Look for the word "replaySpan" in the records, and copy each line where it appears.

__GIVEN RECORDS__.

*** Begin section ***

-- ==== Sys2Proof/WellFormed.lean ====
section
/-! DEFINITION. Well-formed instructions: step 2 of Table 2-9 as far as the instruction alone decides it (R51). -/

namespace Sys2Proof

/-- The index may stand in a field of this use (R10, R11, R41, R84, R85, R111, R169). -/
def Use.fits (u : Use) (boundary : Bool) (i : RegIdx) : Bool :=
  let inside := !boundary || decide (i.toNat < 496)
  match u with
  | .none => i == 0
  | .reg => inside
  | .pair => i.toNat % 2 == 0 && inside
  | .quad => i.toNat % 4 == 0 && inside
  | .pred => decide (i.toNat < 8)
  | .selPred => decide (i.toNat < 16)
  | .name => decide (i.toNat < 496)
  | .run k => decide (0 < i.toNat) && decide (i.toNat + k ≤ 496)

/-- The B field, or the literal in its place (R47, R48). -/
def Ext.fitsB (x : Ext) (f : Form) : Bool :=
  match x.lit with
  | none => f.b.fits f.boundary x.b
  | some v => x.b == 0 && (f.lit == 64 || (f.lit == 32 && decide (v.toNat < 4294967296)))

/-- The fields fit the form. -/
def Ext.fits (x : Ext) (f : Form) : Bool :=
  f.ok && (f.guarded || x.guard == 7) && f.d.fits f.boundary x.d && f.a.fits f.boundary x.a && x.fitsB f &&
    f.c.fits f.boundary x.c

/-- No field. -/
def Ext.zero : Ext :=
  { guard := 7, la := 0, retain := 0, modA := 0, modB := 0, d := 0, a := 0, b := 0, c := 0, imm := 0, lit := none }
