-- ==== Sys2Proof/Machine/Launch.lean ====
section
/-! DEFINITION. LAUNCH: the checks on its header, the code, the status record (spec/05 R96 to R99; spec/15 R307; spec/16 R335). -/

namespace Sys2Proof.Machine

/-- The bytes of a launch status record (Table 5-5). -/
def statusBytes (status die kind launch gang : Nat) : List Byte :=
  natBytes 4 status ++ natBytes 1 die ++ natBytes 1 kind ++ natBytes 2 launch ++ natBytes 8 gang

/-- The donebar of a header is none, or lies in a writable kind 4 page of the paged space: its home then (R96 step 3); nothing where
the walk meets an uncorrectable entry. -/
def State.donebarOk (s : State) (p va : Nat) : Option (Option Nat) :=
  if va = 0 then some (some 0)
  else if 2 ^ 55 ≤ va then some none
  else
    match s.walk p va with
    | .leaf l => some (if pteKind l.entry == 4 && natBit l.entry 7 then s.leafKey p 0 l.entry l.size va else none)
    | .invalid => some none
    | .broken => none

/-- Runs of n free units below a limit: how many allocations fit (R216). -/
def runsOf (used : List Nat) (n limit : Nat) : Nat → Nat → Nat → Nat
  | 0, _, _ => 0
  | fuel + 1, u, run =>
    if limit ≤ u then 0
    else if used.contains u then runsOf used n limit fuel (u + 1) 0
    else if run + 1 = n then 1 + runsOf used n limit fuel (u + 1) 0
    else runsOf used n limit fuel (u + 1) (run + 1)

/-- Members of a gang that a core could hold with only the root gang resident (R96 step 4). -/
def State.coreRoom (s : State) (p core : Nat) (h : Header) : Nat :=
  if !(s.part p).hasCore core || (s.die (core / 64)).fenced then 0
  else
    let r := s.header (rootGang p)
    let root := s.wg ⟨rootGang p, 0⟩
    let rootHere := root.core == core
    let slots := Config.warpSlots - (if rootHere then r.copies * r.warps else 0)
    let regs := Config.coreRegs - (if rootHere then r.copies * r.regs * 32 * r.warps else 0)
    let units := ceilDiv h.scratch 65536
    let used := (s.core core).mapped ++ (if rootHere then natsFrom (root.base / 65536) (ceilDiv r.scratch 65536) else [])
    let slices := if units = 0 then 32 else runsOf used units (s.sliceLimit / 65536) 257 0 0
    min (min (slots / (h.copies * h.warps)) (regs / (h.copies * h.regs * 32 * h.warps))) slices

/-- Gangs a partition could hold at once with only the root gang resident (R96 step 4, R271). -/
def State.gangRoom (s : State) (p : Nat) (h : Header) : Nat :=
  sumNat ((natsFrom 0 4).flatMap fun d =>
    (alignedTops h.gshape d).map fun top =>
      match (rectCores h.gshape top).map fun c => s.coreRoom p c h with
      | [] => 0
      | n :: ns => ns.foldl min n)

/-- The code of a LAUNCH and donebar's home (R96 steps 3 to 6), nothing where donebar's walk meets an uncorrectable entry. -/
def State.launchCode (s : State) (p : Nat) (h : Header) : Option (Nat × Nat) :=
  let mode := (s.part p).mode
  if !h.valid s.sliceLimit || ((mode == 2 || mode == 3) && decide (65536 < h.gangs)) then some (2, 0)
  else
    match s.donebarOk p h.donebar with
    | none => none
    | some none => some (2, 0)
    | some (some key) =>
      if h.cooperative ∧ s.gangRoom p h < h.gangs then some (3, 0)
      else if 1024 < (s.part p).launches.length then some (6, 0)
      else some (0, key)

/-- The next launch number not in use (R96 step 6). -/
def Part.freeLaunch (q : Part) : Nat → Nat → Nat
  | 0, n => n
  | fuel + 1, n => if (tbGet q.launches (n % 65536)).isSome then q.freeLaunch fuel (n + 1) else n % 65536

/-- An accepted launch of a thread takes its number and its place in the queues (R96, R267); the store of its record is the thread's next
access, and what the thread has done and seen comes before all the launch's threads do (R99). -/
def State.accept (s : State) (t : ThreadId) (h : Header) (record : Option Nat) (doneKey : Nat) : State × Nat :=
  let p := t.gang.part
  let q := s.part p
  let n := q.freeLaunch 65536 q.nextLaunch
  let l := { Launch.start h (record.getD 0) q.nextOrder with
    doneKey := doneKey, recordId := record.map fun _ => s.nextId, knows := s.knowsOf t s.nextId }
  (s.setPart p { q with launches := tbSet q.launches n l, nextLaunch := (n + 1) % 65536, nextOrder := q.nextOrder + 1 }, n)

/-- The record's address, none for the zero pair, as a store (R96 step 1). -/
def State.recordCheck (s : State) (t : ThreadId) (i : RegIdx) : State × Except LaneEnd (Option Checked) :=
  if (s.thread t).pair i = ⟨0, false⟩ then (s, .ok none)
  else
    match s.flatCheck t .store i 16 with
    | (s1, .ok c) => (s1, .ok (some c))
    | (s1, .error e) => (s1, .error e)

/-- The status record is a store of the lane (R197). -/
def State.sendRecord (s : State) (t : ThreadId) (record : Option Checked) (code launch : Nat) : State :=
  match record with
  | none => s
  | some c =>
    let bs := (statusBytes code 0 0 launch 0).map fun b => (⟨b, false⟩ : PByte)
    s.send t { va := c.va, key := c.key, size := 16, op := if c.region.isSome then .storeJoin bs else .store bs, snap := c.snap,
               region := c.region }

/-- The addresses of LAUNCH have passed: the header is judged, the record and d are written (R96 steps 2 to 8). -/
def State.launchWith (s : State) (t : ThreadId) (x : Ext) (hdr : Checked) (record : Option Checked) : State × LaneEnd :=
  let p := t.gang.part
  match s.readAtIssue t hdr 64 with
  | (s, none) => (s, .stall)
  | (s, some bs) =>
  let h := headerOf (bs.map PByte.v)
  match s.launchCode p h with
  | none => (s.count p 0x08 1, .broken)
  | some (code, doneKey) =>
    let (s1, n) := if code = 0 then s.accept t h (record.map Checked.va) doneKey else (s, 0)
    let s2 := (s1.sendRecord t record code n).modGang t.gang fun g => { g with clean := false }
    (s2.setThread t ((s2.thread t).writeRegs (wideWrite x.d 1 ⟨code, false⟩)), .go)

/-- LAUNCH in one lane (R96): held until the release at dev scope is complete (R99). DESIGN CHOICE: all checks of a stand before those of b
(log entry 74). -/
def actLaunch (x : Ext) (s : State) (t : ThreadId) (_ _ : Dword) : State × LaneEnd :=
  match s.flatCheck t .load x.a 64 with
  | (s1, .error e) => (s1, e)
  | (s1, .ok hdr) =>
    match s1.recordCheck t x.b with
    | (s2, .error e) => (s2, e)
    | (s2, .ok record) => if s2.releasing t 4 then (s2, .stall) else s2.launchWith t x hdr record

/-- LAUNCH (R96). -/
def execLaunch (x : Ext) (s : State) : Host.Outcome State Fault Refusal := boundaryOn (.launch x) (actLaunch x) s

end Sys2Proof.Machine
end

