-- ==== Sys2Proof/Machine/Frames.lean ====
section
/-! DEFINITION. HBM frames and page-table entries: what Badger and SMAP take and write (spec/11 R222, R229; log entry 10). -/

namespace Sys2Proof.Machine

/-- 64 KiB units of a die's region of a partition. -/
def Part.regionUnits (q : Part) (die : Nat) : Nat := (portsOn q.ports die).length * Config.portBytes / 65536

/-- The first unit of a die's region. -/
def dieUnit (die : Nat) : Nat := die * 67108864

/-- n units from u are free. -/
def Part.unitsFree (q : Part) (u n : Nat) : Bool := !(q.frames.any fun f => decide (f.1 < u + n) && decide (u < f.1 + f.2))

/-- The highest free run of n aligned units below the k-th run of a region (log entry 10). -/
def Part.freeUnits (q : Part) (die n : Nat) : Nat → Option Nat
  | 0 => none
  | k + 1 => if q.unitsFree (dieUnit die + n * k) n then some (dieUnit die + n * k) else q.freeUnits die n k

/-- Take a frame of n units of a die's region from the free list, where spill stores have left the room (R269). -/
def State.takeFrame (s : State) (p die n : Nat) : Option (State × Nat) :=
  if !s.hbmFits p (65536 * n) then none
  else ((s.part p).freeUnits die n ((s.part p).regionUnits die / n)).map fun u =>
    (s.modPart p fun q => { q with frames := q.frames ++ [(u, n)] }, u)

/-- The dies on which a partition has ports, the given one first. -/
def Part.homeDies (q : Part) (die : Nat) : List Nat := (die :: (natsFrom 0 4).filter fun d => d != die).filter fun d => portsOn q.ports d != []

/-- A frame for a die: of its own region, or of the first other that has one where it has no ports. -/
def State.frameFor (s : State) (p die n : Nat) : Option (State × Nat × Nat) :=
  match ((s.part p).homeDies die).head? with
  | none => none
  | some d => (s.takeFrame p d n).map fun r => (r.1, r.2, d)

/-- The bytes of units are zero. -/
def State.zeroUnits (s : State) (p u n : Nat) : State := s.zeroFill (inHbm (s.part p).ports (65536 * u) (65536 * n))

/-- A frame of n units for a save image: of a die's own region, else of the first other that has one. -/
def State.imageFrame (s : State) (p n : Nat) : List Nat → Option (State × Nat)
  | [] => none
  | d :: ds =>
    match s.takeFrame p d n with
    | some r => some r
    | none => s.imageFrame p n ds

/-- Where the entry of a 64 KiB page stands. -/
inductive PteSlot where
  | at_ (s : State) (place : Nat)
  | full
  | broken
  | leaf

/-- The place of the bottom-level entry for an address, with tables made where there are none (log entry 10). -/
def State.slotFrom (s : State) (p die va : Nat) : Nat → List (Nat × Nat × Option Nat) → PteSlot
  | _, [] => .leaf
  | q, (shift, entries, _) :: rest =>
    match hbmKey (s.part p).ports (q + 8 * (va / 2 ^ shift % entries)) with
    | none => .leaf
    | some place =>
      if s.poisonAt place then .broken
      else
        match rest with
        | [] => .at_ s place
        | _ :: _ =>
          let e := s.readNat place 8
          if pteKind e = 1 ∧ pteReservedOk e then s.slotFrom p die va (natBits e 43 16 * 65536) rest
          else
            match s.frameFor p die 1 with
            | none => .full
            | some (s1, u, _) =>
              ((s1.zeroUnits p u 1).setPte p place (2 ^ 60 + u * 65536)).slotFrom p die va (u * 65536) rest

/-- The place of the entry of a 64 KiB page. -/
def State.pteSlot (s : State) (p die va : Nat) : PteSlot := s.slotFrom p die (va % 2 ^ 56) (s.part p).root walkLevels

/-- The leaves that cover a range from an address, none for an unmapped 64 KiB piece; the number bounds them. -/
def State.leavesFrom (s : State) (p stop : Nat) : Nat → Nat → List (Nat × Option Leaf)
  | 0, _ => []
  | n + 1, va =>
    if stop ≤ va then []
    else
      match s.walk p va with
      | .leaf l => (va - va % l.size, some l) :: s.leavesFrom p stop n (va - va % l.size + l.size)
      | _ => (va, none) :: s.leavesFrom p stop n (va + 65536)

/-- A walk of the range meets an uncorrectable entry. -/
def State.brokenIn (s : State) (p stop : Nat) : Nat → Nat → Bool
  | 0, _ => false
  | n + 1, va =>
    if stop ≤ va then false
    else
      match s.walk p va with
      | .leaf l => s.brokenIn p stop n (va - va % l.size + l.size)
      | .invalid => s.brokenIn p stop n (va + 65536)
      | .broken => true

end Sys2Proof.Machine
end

*** End section ***
*** Begin section ***

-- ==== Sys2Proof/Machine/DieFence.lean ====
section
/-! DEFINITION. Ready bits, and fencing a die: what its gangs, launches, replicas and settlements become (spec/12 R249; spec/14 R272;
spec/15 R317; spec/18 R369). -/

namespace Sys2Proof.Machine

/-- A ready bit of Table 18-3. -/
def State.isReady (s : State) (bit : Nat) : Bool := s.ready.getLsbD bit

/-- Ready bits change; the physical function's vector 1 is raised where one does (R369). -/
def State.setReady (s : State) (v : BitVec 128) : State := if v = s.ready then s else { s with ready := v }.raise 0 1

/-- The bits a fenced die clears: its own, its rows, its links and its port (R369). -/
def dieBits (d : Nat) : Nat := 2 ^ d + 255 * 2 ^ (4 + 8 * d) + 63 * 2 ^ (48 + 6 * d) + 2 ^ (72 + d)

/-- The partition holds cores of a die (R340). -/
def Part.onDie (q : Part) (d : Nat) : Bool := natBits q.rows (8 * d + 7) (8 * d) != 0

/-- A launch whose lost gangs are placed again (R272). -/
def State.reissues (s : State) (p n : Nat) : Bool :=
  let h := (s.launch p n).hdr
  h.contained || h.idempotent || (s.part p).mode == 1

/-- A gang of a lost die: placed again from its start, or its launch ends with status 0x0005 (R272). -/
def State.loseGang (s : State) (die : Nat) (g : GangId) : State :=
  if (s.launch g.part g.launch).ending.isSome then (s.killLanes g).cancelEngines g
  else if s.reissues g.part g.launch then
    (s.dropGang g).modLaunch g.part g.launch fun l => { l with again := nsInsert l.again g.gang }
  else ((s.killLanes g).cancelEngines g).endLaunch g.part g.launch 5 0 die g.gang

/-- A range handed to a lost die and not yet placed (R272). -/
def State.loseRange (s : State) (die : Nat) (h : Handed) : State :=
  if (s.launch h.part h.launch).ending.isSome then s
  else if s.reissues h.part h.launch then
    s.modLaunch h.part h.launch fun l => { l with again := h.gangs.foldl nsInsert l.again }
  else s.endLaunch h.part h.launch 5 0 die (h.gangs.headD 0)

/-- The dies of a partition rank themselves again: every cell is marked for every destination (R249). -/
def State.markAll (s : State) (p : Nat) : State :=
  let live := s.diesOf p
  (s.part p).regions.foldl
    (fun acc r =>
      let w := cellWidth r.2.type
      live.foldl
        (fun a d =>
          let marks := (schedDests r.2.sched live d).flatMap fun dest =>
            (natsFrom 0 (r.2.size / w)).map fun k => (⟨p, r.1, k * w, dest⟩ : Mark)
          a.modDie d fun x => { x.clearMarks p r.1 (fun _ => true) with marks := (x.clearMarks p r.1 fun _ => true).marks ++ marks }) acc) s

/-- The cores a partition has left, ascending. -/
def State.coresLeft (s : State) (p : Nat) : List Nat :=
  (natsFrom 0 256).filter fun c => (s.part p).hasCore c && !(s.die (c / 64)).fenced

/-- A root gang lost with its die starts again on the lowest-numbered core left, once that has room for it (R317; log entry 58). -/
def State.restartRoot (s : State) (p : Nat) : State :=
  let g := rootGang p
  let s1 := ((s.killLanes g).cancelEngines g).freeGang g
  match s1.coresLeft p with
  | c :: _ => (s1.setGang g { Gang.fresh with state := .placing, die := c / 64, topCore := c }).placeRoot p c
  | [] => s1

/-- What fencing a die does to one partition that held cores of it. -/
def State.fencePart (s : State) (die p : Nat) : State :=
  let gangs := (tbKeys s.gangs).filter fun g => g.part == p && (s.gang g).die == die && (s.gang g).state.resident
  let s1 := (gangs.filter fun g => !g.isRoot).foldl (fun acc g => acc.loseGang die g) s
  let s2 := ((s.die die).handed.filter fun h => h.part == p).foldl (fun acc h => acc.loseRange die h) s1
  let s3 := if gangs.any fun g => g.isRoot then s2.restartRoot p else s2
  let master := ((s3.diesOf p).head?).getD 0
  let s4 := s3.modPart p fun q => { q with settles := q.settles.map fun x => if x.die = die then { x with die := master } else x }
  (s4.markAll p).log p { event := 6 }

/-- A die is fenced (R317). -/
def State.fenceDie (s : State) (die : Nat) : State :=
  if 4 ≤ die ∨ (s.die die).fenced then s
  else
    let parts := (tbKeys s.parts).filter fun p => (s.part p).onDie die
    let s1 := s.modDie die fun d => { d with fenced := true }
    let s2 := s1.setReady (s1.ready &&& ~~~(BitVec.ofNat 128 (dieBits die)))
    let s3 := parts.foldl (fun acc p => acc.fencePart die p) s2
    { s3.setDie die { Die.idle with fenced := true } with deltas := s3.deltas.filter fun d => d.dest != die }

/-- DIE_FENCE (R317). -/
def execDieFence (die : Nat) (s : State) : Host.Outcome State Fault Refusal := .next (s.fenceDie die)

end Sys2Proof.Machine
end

*** End section ***
*** Begin section ***

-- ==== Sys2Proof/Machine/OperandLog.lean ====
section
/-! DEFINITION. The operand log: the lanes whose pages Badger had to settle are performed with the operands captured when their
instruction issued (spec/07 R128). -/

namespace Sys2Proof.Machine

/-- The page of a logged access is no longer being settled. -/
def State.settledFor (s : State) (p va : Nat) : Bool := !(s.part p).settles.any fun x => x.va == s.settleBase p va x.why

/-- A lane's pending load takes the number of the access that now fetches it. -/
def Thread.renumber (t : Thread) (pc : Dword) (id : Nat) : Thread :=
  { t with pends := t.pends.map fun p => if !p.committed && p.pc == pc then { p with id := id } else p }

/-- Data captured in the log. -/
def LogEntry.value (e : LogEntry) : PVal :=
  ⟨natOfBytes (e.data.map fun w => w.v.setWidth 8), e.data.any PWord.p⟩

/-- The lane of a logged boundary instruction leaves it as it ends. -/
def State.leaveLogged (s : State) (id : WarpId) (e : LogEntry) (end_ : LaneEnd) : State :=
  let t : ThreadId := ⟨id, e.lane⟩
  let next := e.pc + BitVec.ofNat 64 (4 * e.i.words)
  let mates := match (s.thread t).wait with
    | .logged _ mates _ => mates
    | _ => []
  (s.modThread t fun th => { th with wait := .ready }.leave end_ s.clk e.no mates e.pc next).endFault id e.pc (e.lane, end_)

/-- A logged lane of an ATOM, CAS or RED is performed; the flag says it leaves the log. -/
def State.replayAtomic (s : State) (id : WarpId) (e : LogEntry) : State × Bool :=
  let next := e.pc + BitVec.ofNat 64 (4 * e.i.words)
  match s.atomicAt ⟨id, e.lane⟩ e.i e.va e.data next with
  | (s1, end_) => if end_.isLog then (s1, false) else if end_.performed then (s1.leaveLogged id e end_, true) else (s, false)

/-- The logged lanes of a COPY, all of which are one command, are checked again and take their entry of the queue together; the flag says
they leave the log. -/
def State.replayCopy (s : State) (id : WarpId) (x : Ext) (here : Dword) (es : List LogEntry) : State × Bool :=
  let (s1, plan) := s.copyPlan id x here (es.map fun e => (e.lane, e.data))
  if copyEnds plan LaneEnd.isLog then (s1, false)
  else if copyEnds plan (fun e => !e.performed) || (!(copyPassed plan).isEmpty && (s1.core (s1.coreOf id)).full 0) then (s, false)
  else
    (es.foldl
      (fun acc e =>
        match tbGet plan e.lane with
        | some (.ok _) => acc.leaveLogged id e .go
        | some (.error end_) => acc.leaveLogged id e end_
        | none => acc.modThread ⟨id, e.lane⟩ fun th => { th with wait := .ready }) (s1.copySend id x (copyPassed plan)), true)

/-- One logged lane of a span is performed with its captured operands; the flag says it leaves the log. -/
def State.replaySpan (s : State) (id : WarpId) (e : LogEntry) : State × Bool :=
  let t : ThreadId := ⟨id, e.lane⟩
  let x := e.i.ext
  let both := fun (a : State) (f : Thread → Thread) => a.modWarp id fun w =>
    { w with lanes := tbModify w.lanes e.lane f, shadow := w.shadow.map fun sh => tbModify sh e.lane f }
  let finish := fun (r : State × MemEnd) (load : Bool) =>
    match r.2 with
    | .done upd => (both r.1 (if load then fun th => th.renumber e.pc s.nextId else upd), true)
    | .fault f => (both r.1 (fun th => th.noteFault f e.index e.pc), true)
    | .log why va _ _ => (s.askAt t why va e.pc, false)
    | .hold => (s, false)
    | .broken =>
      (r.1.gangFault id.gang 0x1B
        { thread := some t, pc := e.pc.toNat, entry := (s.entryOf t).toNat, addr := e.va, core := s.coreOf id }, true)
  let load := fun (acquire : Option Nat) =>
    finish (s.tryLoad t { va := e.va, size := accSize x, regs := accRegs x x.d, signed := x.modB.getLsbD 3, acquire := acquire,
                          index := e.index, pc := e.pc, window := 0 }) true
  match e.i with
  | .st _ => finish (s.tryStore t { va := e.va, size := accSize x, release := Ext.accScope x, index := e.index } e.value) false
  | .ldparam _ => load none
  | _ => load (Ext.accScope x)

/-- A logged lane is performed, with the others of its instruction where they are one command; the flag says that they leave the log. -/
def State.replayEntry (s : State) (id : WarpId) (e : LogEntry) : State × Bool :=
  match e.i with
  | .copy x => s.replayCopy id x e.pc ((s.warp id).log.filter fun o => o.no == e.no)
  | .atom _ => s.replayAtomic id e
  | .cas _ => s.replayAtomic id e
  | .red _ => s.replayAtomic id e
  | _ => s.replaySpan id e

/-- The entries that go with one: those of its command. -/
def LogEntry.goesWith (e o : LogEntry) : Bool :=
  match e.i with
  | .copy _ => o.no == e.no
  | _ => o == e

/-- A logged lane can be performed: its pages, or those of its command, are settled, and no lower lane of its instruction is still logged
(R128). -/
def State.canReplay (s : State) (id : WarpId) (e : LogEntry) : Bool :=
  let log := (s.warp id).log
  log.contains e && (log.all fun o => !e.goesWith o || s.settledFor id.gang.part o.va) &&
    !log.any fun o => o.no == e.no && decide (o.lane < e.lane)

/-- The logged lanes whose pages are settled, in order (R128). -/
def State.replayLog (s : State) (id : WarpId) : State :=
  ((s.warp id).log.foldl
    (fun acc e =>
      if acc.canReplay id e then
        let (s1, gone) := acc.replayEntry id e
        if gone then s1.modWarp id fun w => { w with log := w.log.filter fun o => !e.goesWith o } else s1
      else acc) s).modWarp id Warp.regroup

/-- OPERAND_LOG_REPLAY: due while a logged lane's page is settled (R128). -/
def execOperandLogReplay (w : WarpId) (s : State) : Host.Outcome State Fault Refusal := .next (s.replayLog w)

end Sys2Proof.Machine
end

*** End section ***

__YOUR RESPONSE__.
def State.replaySpan (s : State) (id : WarpId) (e : LogEntry) : State × Bool :=
  | _ => s.replaySpan id e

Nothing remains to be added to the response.